I'm reading an interesting paper, Malachi et al., Cell Systems 2015, that talks about Variant Allele Frequency (VAF). Could someone please help me understand how they calculated this value? I couldn't find it in the methods.
edit
For example, let's say I have a bunch of VCF files that I would like to find VAF for. How would I go about doing that? Here's an example of a VCF file:
##fileformat=VCFv4.1
##INFO=<ID=DP,Number=1,Type=Integer,Description="Total Depth">
##INFO=<ID=AB,Number=1,Type=Float,Description="Allele Balance of Alt Allele">
##INFO=<ID=RD,Number=1,Type=Integer,Description="Depth of Ref allele">
##INFO=<ID=AD,Number=1,Type=Integer,Description="Depth of Alt allele">
##INFO=<ID=SAP,Number=1,Type=Float,Description="Strand Bias Probability of the Alt Allele">
##INFO=<ID=RAP,Number=1,Type=Float,Description="Strand Bias Probability of the Ref Allele">
##INFO=<ID=DP4,Number=4,Type=Float,Description="Fwd Strand Ref Counter, Rev Strand Ref Counter, Fwd Strand Alt Counter, Rev Strand Alt Counter">
##FORMAT=<ID=GT,Number=1,Type=String,Description="Genotype">
##FORMAT=<ID=GQ,Number=1,Type=Integer,Description="Genotype Quality">
##FORMAT=<ID=DP,Number=1,Type=Integer,Description="Read Depth">
#CHROM POS ID REF ALT QUAL FILTER INFO FORMAT genotype
chr1 808922 . G A 249 PASS DP=49;AB=1.0000;RD=0;AD=49;SAP=0.5510;RAP=0;DP4=0,0,27,22 GT:GQ:DP 1/1:145:49
chr1 808928 . C T 249 PASS DP=51;AB=1.0000;RD=0;AD=51;SAP=0.5294;RAP=0;DP4=0,0,27,24 GT:GQ:DP 1/1:145:51
chr1 876499 . A G 217 PASS DP=49;AB=1.0000;RD=0;AD=49;SAP=0.6939;RAP=0;DP4=0,0,34,15 GT:GQ:DP 1/1:126:49
Thanks for the reply. Would you be able to provide an example pipeline for finding VAF from a VCF file? (please see edit)
The referenced scripts parses allele counts from an mpileup format file. From the VCF snippet you attached, in the header you can see:
The variant allele frequency (assuming that the germline is homozygous reference) is
VAF = AD / DP = Depth of Alt Allele / Total Depth
Thank you! Very helpful indeed.
But what do you mean by "assuming the germline is homozygous reference"?

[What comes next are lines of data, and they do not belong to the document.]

-- ==== Sys2Proof/Machine/Lanes.lean ====
section
/-! DEFINITION. Packed-lane instructions (R136 to R152). -/

namespace Sys2Proof.Machine

/-- Lane j of width w (R136). -/
def laneOf (w x j : Nat) : Nat := bits x (w * j) w

/-- Joins lanes of width w, lane 0 lowest, with the union of their flags (R136, R137). -/
def joinLanes (w : Nat) : List (Nat × Flags) → Nat × Flags
  | [] => (0, 0)
  | (x, f) :: r => let (y, g) := joinLanes w r; (x % 2 ^ w + 2 ^ w * y, f ||| g)

/-- Applies a lane operation to every lane of a type. -/
def mapLanes (lt : Nat) (f : Nat → Nat × Flags) : Nat × Flags :=
  joinLanes (laneWidth lt) ((List.range (64 / laneWidth lt)).map f)

/-- Floating-point format of an LT code (R109). -/
def laneFormat (lt : Nat) : FpFormat :=
  match lt with
  | 3 => .f16
  | 4 => .bf16
  | 6 => .f64
  | 7 => .e4m3
  | 8 => .e5m2
  | _ => .f32

/-- A two's complement value in a lane. -/
def wrapLane (lt : Nat) (v : Int) : Nat × Flags := ((v % 2 ^ laneWidth lt).toNat, 0)

/-- Lane x as read: a subnormal is the zero of its sign under flush (R43). -/
def flushed (f : FpFormat) (flush : Bool) (x : Nat) : Nat :=
  if flush && decide (x % f.signBit < 2 ^ f.manBits) then x / f.signBit * f.signBit else x

/-- Rounds a value with the flags of forming it and of its inputs (R137). -/
def laneWrite (f : FpFormat) (r : Rounding) (v : FpVal × Flags) (inputs : List FpVal) : Nat × Flags :=
  let (x, g) := fpWrite f r v.1
  (x, v.2 ||| g ||| inputs.foldl (fun a i => a ||| i.inputFlag) 0)

/-- Order of encodings that are no NaN, −0 below +0 (R141). -/
def orderKey (f : FpFormat) (x : Nat) : Int :=
  if x / f.signBit % 2 = 1 then -((x % f.signBit : Nat) : Int) - 1 else ((x % f.signBit : Nat) : Int)

/-- Numeric order of encodings that are no NaN, the zeros equal (R143). -/
def numberKey (f : FpFormat) (x : Nat) : Int :=
  if x / f.signBit % 2 = 1 then -((x % f.signBit : Nat) : Int) else ((x % f.signBit : Nat) : Int)

/-- Sum of two or three signed terms of a lane. -/
def laneSum (f : FpFormat) (r : Rounding) (ts : List FpVal) (inputs : List FpVal) (extra : Flags) : Nat × Flags :=
  let (v, g) := fpSum r.mode ts
  laneWrite f r (v, g ||| extra) inputs

/-- vmin and vmax of a lane (R141). -/
def laneExtreme (largest : Bool) (lt : Nat) (flush : Bool) (x y : Nat) : Nat × Flags :=
  if laneIsInt lt then
    let w := laneWidth lt
    (if (if largest then signedOf w x < signedOf w y else signedOf w y < signedOf w x) then y else x, 0)
  else
    let f := laneFormat lt
    let vx := fpRead f flush x
    let vy := fpRead f flush y
    if vx.isNan || vy.isNan then (f.nan, vx.inputFlag ||| vy.inputFlag)
    else
      let x := flushed f flush x
      let y := flushed f flush y
      (if (if largest then orderKey f x < orderKey f y else orderKey f y < orderKey f x) then y else x, 0)

/-- vabs and vneg of a lane (R142). -/
def laneSign (negate : Bool) (lt : Nat) (flush : Bool) (x : Nat) : Nat × Flags :=
  if laneIsInt lt then
    let v := signedOf (laneWidth lt) x
    wrapLane lt (if negate then -v else if v < 0 then -v else v)
  else
    let f := laneFormat lt
    let v := fpRead f flush x
    if v.isNan then (f.nan, v.inputFlag)
    else
      let y := flushed f flush x
      (if negate then (if y ≥ f.signBit then y - f.signBit else y + f.signBit) else y % f.signBit, 0)

/-- Condition of vcmp on a lane with its flags (R143). -/
def laneCompare (cc lt : Nat) (flush : Bool) (x y : Nat) : Bool × Flags :=
  let test (a b : Int) : Bool := match cc with
    | 0 => a == b
    | 1 => a != b
    | 2 => decide (a < b)
    | 3 => decide (a ≤ b)
    | 4 => decide (b < a)
    | 5 => decide (b ≤ a)
    | _ => false
  if laneIsInt lt then (test (signedOf (laneWidth lt) x) (signedOf (laneWidth lt) y), 0)
  else
    let f := laneFormat lt
    let vx := fpRead f flush x
    let vy := fpRead f flush y
    if vx.isNan || vy.isNan then
      (cc == 1 || cc == 6, if 2 ≤ cc ∧ cc ≤ 5 then Flag.iv else vx.inputFlag ||| vy.inputFlag)
    else (test (numberKey f (flushed f flush x)) (numberKey f (flushed f flush y)), 0)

By that I mean that in the germline (normal cell), the individual has two copies of the reference allele. By mentioning this, I am trying to exclude cases where the germline is heterozygous, and one the reference allele is lost by somatic copy number events (LOH).
baseParser.py seems not working these days. are you still maintaining it?
It works - just needs running in python2. and Thanks Noushin, very useful!